Records supplied:

Content starts

-- ==== Sys2Proof/Machine/Hbm.lean ====
section
/-! DEFINITION. HBM data addresses (R86, R87) and reads and writes of HBM through the 68/64 code. The memory is kept
by physical place: byte `b` of group `q` of stack `k` has the key (k * groups of a stack + q) * 1024 + b, so that one
place has one key under every profile. -/
namespace Sys2Proof.Machine

/-- XOR of the digits of `x` in base `k` (R87); `fuel` bounds the digits. -/
def xorDigits (k : Nat) : Nat → Nat → Nat
  | 0, _ => 0
  | fuel + 1, x => if x = 0 then 0 else (x % k) ^^^ xorDigits k fuel (x / k)

/-- The stack index, the group index within the stack, and the byte of a data address on `k` stacks (R87). -/
def place (a k : Nat) : Nat × Nat × Nat :=
  let g := a / 1024
  (xorDigits k 64 g, g / k, a % 1024)

/-- The channel of a group of a stack (R87). -/
def channelOf (q : Nat) : Nat := xorDigits 32 64 q

/-- The key of a data address of a plot that owns the stacks `ks`, in ascending order. -/
def hbmKey (ks : List Nat) (a : Nat) : Nat :=
  let r := place a ks.length
  (nth ks r.1 0 * Config.groupsPerStack + r.2.1) * 1024 + r.2.2

/-- The number of data bytes of a plot with these stacks (Table 16.3). -/
def hbmBytes (ks : List Nat) : Nat := ks.length * Config.groupsPerStack * 1024

/-- The physical stack of a codeword key. -/
def stackOfCw (cw : Nat) : Nat := cw / 16 / Config.groupsPerStack

/-- The group within the stack of a codeword key. -/
def groupOfCw (cw : Nat) : Nat := cw / 16 % Config.groupsPerStack

/-- The index of a stack among a plot's stacks. -/
def stackIndex (ks : List Nat) (k : Nat) : Nat := ks.findIdx (· == k)

/-- The group index of a data address from its place: the low digit is the one that makes the XOR the stack index,
the inverse of R87. -/
def groupAddr (k si q : Nat) : Nat := q * k + (si ^^^ xorDigits k 64 q)

/-- The data address of a codeword key in a plot's address space. -/
def addrOfCw (ks : List Nat) (cw : Nat) : Nat :=
  groupAddr ks.length (stackIndex ks (stackOfCw cw)) (groupOfCw cw) * 1024 + cw % 16 * 64

/-- A range cut at 1 KiB group boundaries: (address, length) pieces in ascending order. -/
def piecesAux : Nat → Nat → Nat → List (Nat × Nat)
  | 0, _, _ => []
  | _, _, 0 => []
  | fuel + 1, a, n =>
    let k := min n (1024 - a % 1024)
    (a, k) :: piecesAux fuel (a + k) (n - k)

/-- The pieces of `n` bytes from `a`. -/
def pieces (a n : Nat) : List (Nat × Nat) := piecesAux (n / 1024 + 2) a n

/-- Bytes delivered from HBM, with taint, the memory after the reads, and the codewords met (by key). -/
def hbmFetch (m : Mem) (ks : List Nat) (a n : Nat) : List TByte × Mem × Seen :=
  (pieces a n).foldl (fun r p =>
    let f := r.2.1.fetch (hbmKey ks p.1) p.2
    (r.1 ++ f.1, f.2.1, r.2.2.add f.2.2)) ([], m, Seen.none)

/-- Bytes written to HBM. -/
def hbmStore (m : Mem) (ks : List Nat) (a : Nat) (bs : List TByte) : Mem × Seen :=
  (pieces a bs.length).foldl (fun r p =>
    let w := r.1.store (hbmKey ks p.1) ((bs.drop (p.1 - a)).take p.2)
    (w.1, r.2.add w.2)) (m, Seen.none)

/-- Bytes as a read of HBM delivers them, the side of the reads left aside. -/
def hbmPeek (m : Mem) (ks : List Nat) (a n : Nat) : List Byte :=
  ((pieces a n).map (fun p => m.peeks (hbmKey ks p.1) p.2)).flatten

/-- Physical flips of HBM bytes named by data address (Hw). -/
def hbmFlips (m : Mem) (ks : List Nat) (fs : List (Nat × Byte)) : Mem :=
  fs.foldl (fun m f =>
    if f.1 < 2 ^ 48 then m.flip (hbmKey ks f.1, f.2)
    else m.flip (2 ^ 48 + 4 * (hbmKey ks ((f.1 - 2 ^ 48) / 4 * 64) / 64) + (f.1 - 2 ^ 48) % 4, f.2)) m

/-- A cell list without the keys of `lo` to `hi - 1`. -/
def cutRange (l : List Host.Cell) (lo hi : Nat) : List Host.Cell := l.filter (fun c => c.1 < lo || hi ≤ c.1)

/-- Zeros with correct check bytes over every byte of a stack. -/
def clearStack (m : Mem) (k : Nat) : Mem :=
  let lo := k * Config.groupsPerStack * 1024
  let hi := (k + 1) * Config.groupsPerStack * 1024
  { cells := cutRange m.cells lo hi, err := cutRange m.err (lo / 64 * 68) (hi / 64 * 68), bg := m.bg.set k 0 }

end Sys2Proof.Machine
end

Content ends

Exercise brief:
Would you reproduce all of the data exactly, without a single alteration?

Task response:
-- ==== Sys2Proof/Machine/Hbm.lean ====
section
/-! DEFINITION. HBM data addresses (R86, R87) and reads and writes of HBM through the 68/64 code. The memory is kept
by physical place: byte `b` of group `q` of stack `k` has the key (k * groups of a stack + q) * 1024 + b, so that one
place has one key under every profile. -/
namespace Sys2Proof.Machine

/-- XOR of the digits of `x` in base `k` (R87); `fuel` bounds the digits. -/
def xorDigits (k : Nat) : Nat → Nat → Nat
  | 0, _ => 0
  | fuel + 1, x => if x = 0 then 0 else (x % k) ^^^ xorDigits k fuel (x / k)

/-- The stack index, the group index within the stack, and the byte of a data address on `k` stacks (R87). -/
def place (a k : Nat) : Nat × Nat × Nat :=
  let g := a / 1024
  (xorDigits k 64 g, g / k, a % 1024)

/-- The channel of a group of a stack (R87). -/
def channelOf (q : Nat) : Nat := xorDigits 32 64 q

/-- The key of a data address of a plot that owns the stacks `ks`, in ascending order. -/
def hbmKey (ks : List Nat) (a : Nat) : Nat :=
  let r := place a ks.length
  (nth ks r.1 0 * Config.groupsPerStack + r.2.1) * 1024 + r.2.2

/-- The number of data bytes of a plot with these stacks (Table 16.3). -/
def hbmBytes (ks : List Nat) : Nat := ks.length * Config.groupsPerStack * 1024

/-- The physical stack of a codeword key. -/
def stackOfCw (cw : Nat) : Nat := cw / 16 / Config.groupsPerStack

/-- The group within the stack of a codeword key. -/
def groupOfCw (cw : Nat) : Nat := cw / 16 % Config.groupsPerStack

/-- The index of a stack among a plot's stacks. -/
def stackIndex (ks : List Nat) (k : Nat) : Nat := ks.findIdx (· == k)

/-- The group index of a data address from its place: the low digit is the one that makes the XOR the stack index,
the inverse of R87. -/
def groupAddr (k si q : Nat) : Nat := q * k + (si ^^^ xorDigits k 64 q)

/-- The data address of a codeword key in a plot's address space. -/
def addrOfCw (ks : List Nat) (cw : Nat) : Nat :=
  groupAddr ks.length (stackIndex ks (stackOfCw cw)) (groupOfCw cw) * 1024 + cw % 16 * 64

/-- A range cut at 1 KiB group boundaries: (address, length) pieces in ascending order. -/
def piecesAux : Nat → Nat → Nat → List (Nat × Nat)
  | 0, _, _ => []
  | _, _, 0 => []
  | fuel + 1, a, n =>
    let k := min n (1024 - a % 1024)
    (a, k) :: piecesAux fuel (a + k) (n - k)

/-- The pieces of `n` bytes from `a`. -/
def pieces (a n : Nat) : List (Nat × Nat) := piecesAux (n / 1024 + 2) a n

/-- Bytes delivered from HBM, with taint, the memory after the reads, and the codewords met (by key). -/
def hbmFetch (m : Mem) (ks : List Nat) (a n : Nat) : List TByte × Mem × Seen :=
  (pieces a n).foldl (fun r p =>
    let f := r.2.1.fetch (hbmKey ks p.1) p.2
    (r.1 ++ f.1, f.2.1, r.2.2.add f.2.2)) ([], m, Seen.none)

/-- Bytes written to HBM. -/
def hbmStore (m : Mem) (ks : List Nat) (a : Nat) (bs : List TByte) : Mem × Seen :=
  (pieces a bs.length).foldl (fun r p =>
    let w := r.1.store (hbmKey ks p.1) ((bs.drop (p.1 - a)).take p.2)
    (w.1, r.2.add w.2)) (m, Seen.none)

/-- Bytes as a read of HBM delivers them, the side of the reads left aside. -/
def hbmPeek (m : Mem) (ks : List Nat) (a n : Nat) : List Byte :=
  ((pieces a n).map (fun p => m.peeks (hbmKey ks p.1) p.2)).flatten

/-- Physical flips of HBM bytes named by data address (Hw). -/
def hbmFlips (m : Mem) (ks : List Nat) (fs : List (Nat × Byte)) : Mem :=
  fs.foldl (fun m f =>
    if f.1 < 2 ^ 48 then m.flip (hbmKey ks f.1, f.2)
    else m.flip (2 ^ 48 + 4 * (hbmKey ks ((f.1 - 2 ^ 48) / 4 * 64) / 64) + (f.1 - 2 ^ 48) % 4, f.2)) m

/-- A cell list without the keys of `lo` to `hi - 1`. -/
def cutRange (l : List Host.Cell) (lo hi : Nat) : List Host.Cell := l.filter (fun c => c.1 < lo || hi ≤ c.1)

/-- Zeros with correct check bytes over every byte of a stack. -/
def clearStack (m : Mem) (k : Nat) : Mem :=
  let lo := k * Config.groupsPerStack * 1024
  let hi := (k + 1) * Config.groupsPerStack * 1024
  { cells := cutRange m.cells lo hi, err := cutRange m.err (lo / 64 * 68) (hi / 64 * 68), bg := m.bg.set k 0 }

end Sys2Proof.Machine
end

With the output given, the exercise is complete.